According to Sam and Jim Commenting on things that irk us off, make us laugh out loud or just seem too weird too believe According to Sam and Jim: I Don't Have A Tiger By the Tail When I Swing My Golf Club

Friday, March 15, 2013

I Don't Have A Tiger By the Tail When I Swing My Golf Club

Sam and I read an advertisement on Face book that said it would reveal the top 10 golf swing killers and after reading them, I should be able to lower my score 3 to 5 strokes, maybe as many as 10 strokes. So I clicked on that page and was told after I answered a few simple questions that my number 1 “death swing” would be revealed to me. I stopped reading at that point because revealing my “death swing” was going to cost me money and I had an attack of the cheaps. Besides, unless I missed my guess, this was another one of those deals where they wanted to deduct money from my bank account every month until Tiger Woods became Pope or hell froze over and I have fallen victim to enough of those scams.

Besides, I think I’m pretty sure what my number one golf “death swing” is - going to the golf course! My second golf “death swing” would be taking a club out of my bag. My third “death swing” would be thinking I could actually drive a ball 250 yards down the fairway. My fourth “death swing” would be attempting to do that.

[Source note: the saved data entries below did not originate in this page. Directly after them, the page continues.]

-- ==== Sys2Proof/Safety.lean ====
section
/-! DEFINITION. What counts as a safe state and a safe step of the part, in the terms the claims use. -/

namespace Sys2Proof.Machine

/-- A request that comes now is carried out at once and its reply has a slot (R160, R161, R163). -/
def State.ready (s : State) : Bool := s.link.canServe && s.link.replySlotFree

/-- The state after a reply has entered a reply slot, everything else as it was. -/
def State.replied (s : State) (kind tag : Byte) (body : List Byte) : State := s.modLink (·.pushReply kind tag body)

/-- What no command changes but RESET, the two installations and the store's own commands: part time, the installed map, the
store, the free values used, the queue. -/
def State.sameBase (s t : State) : Prop :=
  t.pending = s.pending ∧ t.draws = s.draws ∧ t.time = s.time ∧ t.map = s.map ∧ t.store = s.store

/-- What a command that concerns the Switch Point Controller alone leaves as it was; a condition raised on the way and its
notice may be added. -/
def State.sameButSwitches (s t : State) : Prop :=
  s.sameBase t ∧ t.sec = s.sec ∧ t.prot = s.prot ∧ t.reg = s.reg ∧ t.ring = s.ring

/-- A command is RESET. -/
def isReset : Instr → Prop
  | .reset _ _ _ => True
  | _ => False

/-- A command that can install a map: RESET, APPLY_MAP, or the start of a queued request, which may be APPLY_MAP. -/
def mayInstall : Instr → Prop
  | .reset _ _ _ | .applyMap _ _ | .requestStart => True
  | _ => False

/-- A command that can change the store: RESET, the requests that write or erase or a queued one, and their ends. -/
def mayStore : Instr → Prop
  | .reset _ _ _ | .writePage _ _ | .eraseMap _ _ | .requestStart | .pageWriteFinished | .mapEraseFinished => True
  | _ => False

/-- Characters received without a framing fault. -/
def clean (bytes : List Byte) : List RxChar := bytes.map fun b => { value := b }

/-- The kinds of 10.3, one by one. -/
def requestKinds : List Byte :=
  [0x01, 0x02, 0x03, 0x10, 0x11, 0x12, 0x13, 0x18, 0x20, 0x21, 0x22, 0x28, 0x29, 0x2A, 0x2B, 0x30, 0x31, 0x32, 0x38, 0x39,
    0x3A, 0x40, 0x41, 0x42, 0x43]

/-- The frame of a reply to a request: its kind plus 80h, its tag, its body (R162). -/
def replyFrame (kind tag : Byte) (body : List Byte) : OutFrame :=
  { notice := false, kind := kind + 0x80, tag := tag, body := body }

/-- A condition entry made now (R145): count 1, both times the present, cause HOLDING for a level kind. -/
def State.freshEntry (s : State) (k : CondKind) (n : Nat) : CondEntry :=
  { kind := k, subject := n, first := s.stamp, last := s.stamp, count := 1, cause := if k.isLevel then some .holding else none }

/-- The frames in reply slots. -/
def Link.replies (l : Link) : List OutFrame := l.outbound.filter (fun f => !f.notice)

/-- The frames in notice slots. -/
def Link.notices (l : Link) : List OutFrame := l.outbound.filter (·.notice)

/-- The Control Link Interface stays within its queue, its slots and its counters (R160, R163, R164). -/
def Link.ok (l : Link) : Prop :=
  l.queued ≤ inboundCapacity ∧ l.replies.length ≤ replySlots ∧ l.notices.length ≤ noticeSlots ∧
    l.discards ≤ counterLimit ∧ l.breaks ≤ counterLimit

/-- No two entries have the same kind and subject (R144). -/
def distinctEntries (l : List CondEntry) : Prop := l.Pairwise (fun a b => ¬(a.kind = b.kind ∧ a.subject = b.subject))

/-- The condition set stays within its places, without repeats, and the ATTENTION line agrees with it (R144, R150). -/
def ConditionUnit.ok (u : ConditionUnit) : Prop :=
  u.entries.length ≤ conditionCapacity ∧ distinctEntries u.entries ∧ u.attention = u.review.attention

/-- A map page that is not WRITTEN reads FFh throughout: no cell lies in it (R166). -/
def Store.blankPages (st : Store) : Prop := ∀ c ∈ st.mem, c.1 < 256 ∨ st.written.contains (c.1 / 256) = true

/-- A running page write is one of a WRITTEN map page, with 256 bytes (R169). -/
def Store.busyOk (st : Store) : Prop :=
  match st.busy with
  | some (.write page data _) => 1 ≤ page ∧ page ≤ 63 ∧ data.length = 256 ∧ st.written.contains page = true
  | some (.erase _) => True
  | none => True

/-- The store keeps its canonical form and its erased pages stay blank (R166, R169). -/
def Store.ok (st : Store) : Prop := Memory.wf st.mem = true ∧ st.blankPages ∧ st.busyOk

/-- The trip record list and the vehicle table stay within their places, and no map has no version (R56, R100, R101, R176). -/
def State.tablesOk (s : State) : Prop :=
  s.sec.trips.length ≤ tripCapacity ∧ s.reg.vehicles.length ≤ vehicleCapacity ∧
    (∀ v ∈ s.reg.vehicles, v.faults.length ≤ faultCapacity) ∧ (s.map.valid = false → s.map.version = 0)

/-- The optional fields and the flags of a section record follow its state (R3, R58). -/
def Section.ok (x : Section) : Prop :=
  (x.destination.isSome = true ↔ x.state = .opening ∨ x.state = .tripped) ∧
    (x.state = .opening → x.destination ≠ some .recloseWait) ∧
    (x.lockReason.isSome = true ↔ x.state = .lockedOut) ∧
    (x.origin.isSome = true ↔ x.state = .closing ∨ x.state = .live) ∧
    (x.liveSince.isSome = true ↔ x.state = .live) ∧ (x.closingSince.isSome = true ↔ x.state = .closing) ∧
    (x.delayStart.isSome = true ↔ x.state = .recloseWait) ∧
    (x.cancel = true → x.state = .tripped) ∧ (x.stop = true → x.state = .testing) ∧
    (x.windowStart.isSome = true ↔ x.window ≠ .closed)

/-- The section table holds one record for each number, each as R3 has it. -/
def State.sectionsOk (s : State) : Prop :=
  (s.sec.sections.map (·.number)).Nodup ∧ ∀ x ∈ s.sec.sections, x.ok

/-- Every queued section is in TESTING and stands in the queue of its own unit once; no section has used, or is on the way to
use, more reclose attempts than its R_max; a third test that does not pass leaves LOCKED_OUT (R58, R63, R64, R71). -/
def State.recloseOk (s : State) : Prop :=
  (s.sec.testUnits.map (·.number)).Nodup ∧
    (∀ u ∈ s.sec.testUnits, u.queue.Nodup ∧
      ∀ n ∈ u.queue, ∀ x, s.section? n = some x → x.state = .testing ∧ x.test.map (·.unit) = some u.number) ∧
    ∀ x ∈ s.sec.sections, x.attempts ≤ x.settings.rMax ∧ (x.window = .closed → x.attempts = 0) ∧
      (x.state = .recloseWait ∨ x.state = .testing ∨ x.destination = some .recloseWait →
        x.window ≠ .closed ∧ x.attempts < x.settings.rMax) ∧
      x.testsUsed ≤ 3 ∧ (x.state ≠ .lockedOut → x.testsUsed ≤ 2)

/-- A discrimination context keeps to its fields' ranges, and an IDLE one follows no rise and no run (R29, R31, R33, R36). -/
def Context.ok (c : Context) : Prop :=
  c.limit ≤ 6000 ∧ c.sat ≤ 2 ∧ c.miss ≤ 255 ∧ c.buffer.length ≤ 16 ∧
    (∀ i ∈ c.buffer, -6000 ≤ i ∧ i ≤ 6000) ∧ (∀ i, c.iPrev = some i → -6000 ≤ i ∧ i ≤ 6000) ∧
    (c.latch = true → c.status = .idle) ∧ (c.status ≠ .armed → c.rising = false ∧ c.ov = 0 ∧ c.sat = 0) ∧
    (c.status = .idle → c.iBase = 0 ∧ c.k = 0 ∧ c.limit = 0 ∧ c.nRise = 0 ∧ c.peak = 0)

/-- A switch record keeps to its fields' ranges; its optional fields follow its state; its aspect and its head since are up to
date (R73, R77, R83, R84, R94, R95). -/
def SwitchPoint.ok (w : SwitchPoint) : Prop :=
  w.zone ≤ 3 ∧ w.discrepancy ≤ 1 ∧ w.queue.length ≤ 6 ∧ (w.queue.map (·.vehicle)).Nodup ∧
    (w.throw.isSome = true ↔ w.state = .moving) ∧ (w.fault.isSome = true ↔ w.state = .fault) ∧
    (w.state = .set → w.position.isSome = true) ∧ (w.state = .uncertain ∨ w.state = .fault → w.position = none) ∧
    (w.state = .moving → w.zone = 0) ∧ w.aspect = w.aspectNow ∧ w.headSince.isSome = w.head?.isSome

/-- The switch table holds one record for each number, each as R73 has it, and a MOVING switch point has a LIVE supply section
(R84, R87). -/
def State.switchesOk (s : State) : Prop :=
  (s.switches.map (·.number)).Nodup ∧ ∀ w ∈ s.switches, w.ok ∧ (w.state = .moving → s.supplyLive w = true)

/-- Every request of every switch queue names a vehicle whose record is IN_SIGHT (R77). -/
def State.requestsInSight (s : State) : Prop :=
  ∀ w ∈ s.switches, ∀ r ∈ w.queue, ∃ v ∈ s.reg.vehicles, v.number = r.vehicle ∧ v.inSight = true

/-- The counts of a port stay within their range (R127). -/
def Port.ok (p : Port) : Prop := p.sent ≤ 65535 ∧ p.badCheck ≤ 65535 ∧ p.stale ≤ 65535 ∧ p.lost ≤ 65535

/-- The dark run and the port counts stay within their ranges, and discovery runs exactly in STARTING (R127, R138, R139). -/
def Ring.ok (r : Ring) : Prop :=
  r.darkRun ≤ 20 ∧ r.a.ok ∧ r.b.ok ∧ (r.state = .starting ↔ r.discovery.isSome = true)

/-- A safe state. -/
def State.ok (s : State) : Prop :=
  s.link.ok ∧ s.cond.ok ∧ s.store.ok ∧ s.tablesOk ∧ s.sectionsOk ∧ s.recloseOk ∧ (∀ c ∈ s.prot, c.ok) ∧ s.switchesOk ∧
    s.requestsInSight ∧ s.ring.ok

/-- A safe step: it answers a next state, and a safe state is followed by a safe state. -/
def safeStep (s : State) : Prop := ∃ t, step s = .next t ∧ (s.ok → t.ok)

/-! ## Words of the claims -/

/-- A running trip record of a section takes the outcome CANCELLED and returns to UNREAD (R55, R57). -/
def TripRecord.cancelledFor (n : Nat) (r : TripRecord) : TripRecord :=
  if r.sect = n ∧ r.outcome = none then { r with outcome := some .cancelled, read := false } else r

/-- Two condition sets agree but for the causes of their entries: nothing was raised and nothing cleared. -/
def ConditionUnit.sameButCauses (u v : ConditionUnit) : Prop :=
  v.entries.map (fun e => { e with cause := none }) = u.entries.map (fun e => { e with cause := none }) ∧
    v.overflow = u.overflow ∧ v.enables = u.enables ∧ v.attention = u.attention ∧ v.silence = u.silence

/-- An entry of a kind and subject is in the set and its cause holds; a set that was full may have lost the raise (R145,
R146). -/
def State.showsHolding (s t : State) (k : CondKind) (n : Nat) : Prop :=
  (∃ e ∈ t.cond.entries, e.kind = k ∧ e.subject = n ∧ e.cause = some .holding) ∨ 48 ≤ s.cond.entries.length

/-- A condition has been raised in a handling: its entry was last raised now, or the set is full and may have lost the raise
(R145, R146). -/
def State.raises (s t : State) (k : CondKind) (n : Nat) : Prop :=
  (∃ e ∈ t.cond.entries, e.kind = k ∧ e.subject = n ∧ e.last = s.stamp) ∨ 48 ≤ t.cond.entries.length

/-- A condition has not been raised in a handling: its entries are as they were. -/
def State.doesNotRaise (s t : State) (k : CondKind) (n : Nat) : Prop :=
  t.cond.entries.filter (·.isOf k n) = s.cond.entries.filter (·.isOf k n)

/-- A section record in a state, every optional field absent and both flags clear. -/
def Section.plain (dst : SectionState) (x : Section) : Section :=
  { x with
    state := dst, destination := none, lockReason := none, origin := none, liveSince := none, closingSince := none
    delayStart := none, cancel := false, stop := false }

/-- No section but one has changed. -/
def State.otherSections (s t : State) (n : Nat) : Prop := ∀ m, m ≠ n → t.section? m = s.section? m

/-- No switch point but one has changed. -/
def State.otherSwitches (s t : State) (n : Nat) : Prop := ∀ m, m ≠ n → t.switch? m = s.switch? m

/-! ## Good telegrams (R127 to R129) -/

/-- The bytes at a port are a good telegram: the port receives, the end check and the leg are right, and the number is the
outstanding one of its origin port (R127). -/
def State.takes (s : State) (port : PortId) (bytes : List Byte) (g : Telegram) : Prop :=
  s.ring.receives port = true ∧ readTelegram bytes = some g ∧ (g.back = true ↔ g.origin = port) ∧
    (s.ring.port g.origin).outstanding = some g.number

/-- A good telegram outside discovery that fills in no position (R137) and does not close the period's settlement, another
telegram being still out or no role parcel having been sent (R129). -/
def State.inPeriod (s : State) (port : PortId) (g : Telegram) : Prop :=
  s.ring.state ≠ .starting ∧ fillPositions g port s = s ∧
    (s.ring.roleSent = false ∨ (s.ring.port (otherPort g.origin)).unreturned = true)

/-- The expected tally of a role parcel (R128): the role holders of the kind, on a telegram that came back on its own port those
within its hop count. -/
def State.holders (s : State) (g : Telegram) (port : PortId) (kind : RoleKind) : Nat :=
  (s.ring.nodes.filter (fun n => (n.state == .present || n.state == .silent) && n.role.any (fun r => r.kind == kind) &&
    (g.origin != port || (n.position g.origin).any (fun p => decide (p ≤ g.hops))))).length

/-- Nothing has changed outside the Ring Controller but conditions and notices. -/
def State.sameOutsideRing (s t : State) : Prop := { t with ring := s.ring, cond := s.cond, link := s.link } = s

Need I go on? I like golf a lot. I don’t love it, I just like it. I’m pretty much a fair-weather golfer - no rain, no wind, definitely no snow. The best game I ever played was in 95-degree weather and I shot a 95. Capische? Yes, that score was for 18 holes smart alecks!

But I’m not impressed with a promise to shave 3 to five strokes off my usual score which perennially hovers around 100 to 120 for 18 holes. Even taking 10 strokes off that isn’t very impressive (although I guess it would be better than nothing).

When I first started playing golf I could count on losing a dozen or more balls each round. I always made sure my bag was well stocked with good cheap used balls. I couldn’t afford to buy new ones at the rate I lost them. Fortunately, I’m down to one or two balls a round now. I consider that real progress.

As much as I hate to admit it, the biggest thing that affects my swing is my attitude. I used to be able t hit the peewadding out of a baseball so I just naturally assumed I should be able to do the same with a golf ball. NADA. And $300 drivers would have made no difference so I didn’t buy one of those. I hate to admit it, but the biggest problem with my golf swing is that I hate taking advice about it from other people and I’ve never shucked out the green stuff for a lesson.

But I’ll probably go on playing golf. Now that spring is nearly here I’m starting to get the itch again. I wonder if I can sneak Sam onto the course in my bag. I’ve got a couple of pockets on that thing I think he would just fit into. Trouble is, he’d probably want to poop on one of the greens and I think the groundskeepers would frown on that.

Come to think of it though, I’ve been tempted a time or two to poop on a golf course myself. FORE!